Кислицкий, насупившись, замолчал, видимо, ему нечего было ответить на кухаркину сентенцию либо просто наскучило возражать. Стало слышно, как похрустывает на зубах у чаевников сахар «молво» и гудит ведерный самовар.
Кошка сидела на подоконнике и тоже, казалось, о чем-то думала, наверное, о мышах.
Хоть и воскресный день выдался, и работать было грешно, все же хозяйка велела Мухе выбить половики. Мальчик сгреб их в охапку, вытащил во двор, повесил на веревку, протянутую от забора до каретного сарая, и с час ожесточенно лупил лопатой. Затем поступило распоряжение вычистить самовар, после – подмести черную лестницу, натаскать воды из водовозки, остановившейся у ворот, поправить обвалившуюся поленницу в дровяном сарае, приготовить раствор нашатыря для столового серебра, наконец, вынести помойный ушат и опорожнить его непременно в соседской выгребной яме, что во втором дворе. Других приказаний не было, и, таким образом, у Мухи образовался какой-никакой досуг. Сначала он хотел идти на кухню рисовать кошку и даже открыл способ изобразить животное помимо злополучного карандаша: нужно было развести слюной печную сажу и рисовать ею при помощи тонкой палочки из лучины, – но потом передумал и решил посудачить со старшим дворником Степаном Петровым, которого он крепко уважал за рассудительность и каверзные слова. Мальчик отправился за ворота, сел на скамейку рядом с дворником и вздохнул. Степан сунул ему в ладонь пригоршню жареных подсолнухов и тоже вздохнул, но по-стариковски, как бы с устатку жить.

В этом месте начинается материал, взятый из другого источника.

-- ==== Sys2Proof/Machine/TypesNet.lean ====
section
/-! DEFINITION. State of the Stoker cores, the networks and the two-wire target. -/

namespace Sys2Proof.Machine

/-- A word with its tag in [35:32] (R735). -/
abbrev TWord := BitVec 36

/-- What the last HWR of a core on a handle settled with (R759): its lodging number while open, then the status. -/
structure HwrRes where
  handle : Nat
  lodge : Option Nat
  status : Nat
deriving DecidableEq, Repr

/-- A Stoker core (R735), beside STK.STAT, STK.CYC and STK.CYCMAX. -/
structure Core where
  imem : Tbl Word
  dmem : Tbl TWord
  regs : Tbl TWord
  /-- the return stack, newest first -/
  rstack : List Nat
  pc : Nat
  /-- a slice is open, and its cycles so far (R770) -/
  slice : Bool
  cycles : Nat
  /-- STK.BUDGET as the slice began (R772) -/
  budget : Nat
  /-- it halts at the end of the slice (R180, R272) -/
  haltDue : Bool
  /-- it starts at ENTRY at the next tick (R278, R766), or runs by STOKER_RUN (R773) -/
  startDue : Bool
  runDue : Bool
  /-- instructions left of STOKER_STEP (R774) -/
  steps : Option Nat
  results : List HwrRes
  /-- STOKERPROG writes of this tick (R762): core, address and word -/
  writes : List (Nat × Nat × TWord)
  /-- the data memory at 0.30 T of this tick (R762) -/
  snap : Tbl TWord
deriving DecidableEq, Repr

/-- A keep-alive node as last heard (R713): its flags, byte 2, and µs since, saturating. -/
structure KaNode where
  need : Bool
  ready : Bool
  byte2 : Nat
  us : Nat
deriving DecidableEq, Repr

/-- A LIN port (R699): the entry of the next slot, the ticks until that slot begins, the entry whose slot has begun, and the
entries whose last slot ended without error. -/
structure LinPort where
  next : Nat
  wait : Nat
  cur : Option Nat
  good : List Nat
deriving DecidableEq, Repr

/-- The networks (R693 to R734), beside the NET parameters. -/
structure Net where
  ka : Tbl KaNode
  /-- µs since the first Lit tick (R709), none before it -/
  litUs : Option Nat
  /-- the local need of the last tick start -/
  need : Bool
  /-- the tick in which the running preparation began (R714) -/
  prep : Option Nat
  /-- nodes heard with NEED while the awake timer ran -/
  seen : Nat
  /-- keep-alive frames have stopped (R717) -/
  stopped : Bool
  /-- the sleep entry of an ended preparation is under way, in which the frames keep SLEEP_READY at 1 (R716) -/
  ready : Bool
  /-- µs since the last keep-alive frame, and whether a change of the local need makes one due (R711) -/
  kaUs : Nat
  kaDue : Bool
  /-- the silence timer and the awake timer, in µs (R714, R717) -/
  silentUs : Nat
  awakeUs : Nat
  /-- the coming Banked entry is by R717 -/
  napDue : Bool
  lin : Tbl LinPort
  /-- bus-off controllers that a write of AUTOREC lets recover (R696) -/
  canFree : List Nat
  /-- the outbound CAN message of several frames that waits for flow control, and the bytes of the inbound one so far (R195) -/
  canTx : Option Pkt
  canRx : List Byte
  /-- resolved neighbours by IPv4 address (R705) -/
  arp : Tbl Nat
  /-- pointers of the status, event and ledger windows, and their selections (R726, R729, R730) -/
  twPtr : Tbl Nat
  evIdx : Nat
  ldIdx : Nat
  /-- bytes the target has acknowledged of the last transaction, and whether each window answered -/
  twAck : Bool
  twOut : List Byte
deriving DecidableEq, Repr

end Sys2Proof.Machine
end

– Вот нынче первый день весны, – заговорил дворник, – скоро птицы прилетят, глазом не успеешь моргнуть, как снег сойдет, листочки вылупятся, и наступит на земле рай… Который год наблюдаю я это коловращение, ажно подумать страшно, и все не надивлюсь на Божий мир, на премудрость его устройства! Своим чередом зима, своим чередом лето, и всякое-то лыко в строку, и всякая-то вещь понимает свою судьбу.
Прошел посреди улицы мастеровой, законно пьяный по случаю воскресенья, волоча за собой по брусчатке распустившуюся гармонику, которая время от времени попискивала, как живая.
– Скажи, дед, – обратился к дворнику мальчик Муха, – как по-твоему, про что думает этот мастеровой?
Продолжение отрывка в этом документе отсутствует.